YOUR TASK » Taking the line with "else s.onTrunk fun" as the first and the line with "def Trunk.topDie (t" as the last, set down exactly every line in that range from the entries below, and no more.
——
-- ==== Sys2Proof/Machine/Pollard.lean ====
section
/-!
DEFINITION. Pollard mode (R484-R487): brown-out levels, shedding and restoring compute dies.
-/

namespace Sys2Proof.Machine

/-- SHED. -/
def Trunk.shedBits (t : Trunk) : BitVec 4 := t.pollctl.setWidth 4
/-- BUSY: a die whose SHED bit and state differ (R484). -/
def Trunk.pollWorks (t : Trunk) : Bool :=
  (List.range 4).any fun d => t.shedBits.getLsbD d != t.shedOrder.contains (BitVec.ofNat 2 d)
/-- What pollstat reads. -/
def Trunk.pollstat (t : Trunk) : BitVec 64 := BitVec.ofBool t.pollWorks ++ (0 : BitVec 61) ++ t.brown
/-- Set SHED. -/
def Trunk.setShed (t : Trunk) (m : BitVec 4) : Trunk := { t with pollctl := regMerge t.pollctl (m.setWidth 64) 0xF }
/-- A write of pollctl, on a module that announces pollard mode (R1): one that sets all four SHED bits is ignored, and SHED keeps its value while BUSY. -/
def State.writePollctl (s : State) (v : BitVec 64) : State :=
  if v.setWidth 4 = (0xF : BitVec 4) || !s.trunk.announces 0x008 then s
  else s.onTrunk fun t => { t with pollctl := regMerge t.pollctl v (if t.pollWorks then 0x8000000FFFFFFFF0 else 0x8000000FFFFFFFFF) }
/-- AUTO. -/
def Trunk.autoShed (t : Trunk) : Bool := t.pollctl.getLsbD 63
/-- The highest-numbered live die, unless it is the only one. -/
def Trunk.topDie (t : Trunk) : Option (BitVec 2) :=
  let live := (List.range 4).filter fun d => t.dieslive.getLsbD d && !t.shedBits.getLsbD d
  if live.length ≤ 1 then none else (live.getLast?).map (BitVec.ofNat 2)
/-- BROWN_OUT_CHANGE (R484): with AUTO, a rise sets the SHED bit of the highest-numbered live die. -/
def execBrownOutChange (level : BitVec 2) (s : State) : Out :=
  let rise := decide (s.trunk.brown.toNat < level.toNat) && s.trunk.announces 0x008
  .next (s.onTrunk fun t =>
    let t := { t with brown := level }
    match (if rise && t.autoShed then t.topDie else none) with
    | some d => t.setShed (t.shedBits ||| (1#4 <<< d.toNat))
    | none => t)
/-- BROWN_FALL_HELD (R484): with AUTO, the most recently set bit clears. -/
def execBrownFallHeld (s : State) : Out :=
  .next (s.onTrunk fun t =>
    match (if t.autoShed && t.announces 0x008 then t.shedOrder.getLast? else none) with
    | some d => t.setShed (t.shedBits &&& ~~~(1#4 <<< d.toNat))
    | none => t)

/-- The partitions that hold a grove of a die. -/
def State.partsOfDie (s : State) (d : BitVec 2) : List PartNum :=
  ((List.range 8).map (BitVec.ofNat 3)).filter fun p =>
    (s.part p).en && (List.range 4).any fun g => (s.part p).partctl.getLsbD (4 * d.toNat + g)
/-- Record 0x64 or 0x65 (R483). -/
def State.dieRecord (s : State) (type : Nat) (d : BitVec 2) : State :=
  s.errRecords (s.partsOfDie d) { type, code := d.toNat, value := s.trunk.brown.toNat }
/-- The groves of a die. -/
def dieGroves (d : BitVec 2) : BitVec 16 := 0xF <<< (4 * d.toNat)
/-- The cores of a die that hold a context. -/
def State.busyOn (s : State) (die : BitVec 2) : List CoreNum :=
  (s.cores.filter fun e => e.2.busy && dieOf (BitVec.ofNat 8 e.1) = die).map fun e => BitVec.ofNat 8 e.1
/-- DIE_SHED (R485): the die's contexts are saved and wait, and its bits clear; memory and scratchpads keep every byte. While a save
waits for a collective (R297) the shed is not done, and a later step ends it. -/
def execDieShed (die : BitVec 2) (s : State) : Out :=
  .next (if !s.trunk.shedBits.getLsbD die.toNat || s.trunk.shedOrder.contains die then s
  else
    let s := (s.busyOn die).foldl (fun s c => s.stop c .die) s
    if s.busyOn die ≠ [] then s else
    let s := s.onTrunk fun t => { t with
      dieslive := t.dieslive &&& ~~~(1#4 <<< die.toNat)
      groveslive := t.groveslive &&& ~~~dieGroves die
      shedOrder := t.shedOrder ++ [die] }
    s.dieRecord 0x64 die)
/-- DIE_RESTORE (R485): the bits of the groves that the start brought up are set, and the waiting tasks are ready. -/
def execDieRestore (die : BitVec 2) (s : State) : Out :=
  .next (if s.trunk.shedBits.getLsbD die.toNat || !s.trunk.shedOrder.contains die then s
  else
    let back := s.trunk.groveok &&& dieGroves die
    let s := s.onTrunk fun t => { t with
      dieslive := if back = 0 then t.dieslive else t.dieslive ||| (1 <<< die.toNat)
      groveslive := t.groveslive ||| back
      shedOrder := t.shedOrder.filter (· ≠ die) }
    let now := s.seqno
    let s : State := { s with
      seqno := now + 1
      tasks := s.tasks.map fun t =>
        if t.status = .die && dieOf t.home = die then { t with status := .ready, ready := now, aging := 0 } else t }
    s.dieRecord 0x65 die)

end Sys2Proof.Machine
end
——
FINAL ANSWER »
  else s.onTrunk fun t => { t with pollctl := regMerge t.pollctl v (if t.pollWorks then 0x8000000FFFFFFFF0 else 0x8000000FFFFFFFFF) }
/-- AUTO. -/
def Trunk.autoShed (t : Trunk) : Bool := t.pollctl.getLsbD 63
/-- The highest-numbered live die, unless it is the only one. -/
def Trunk.topDie (t : Trunk) : Option (BitVec 2) :=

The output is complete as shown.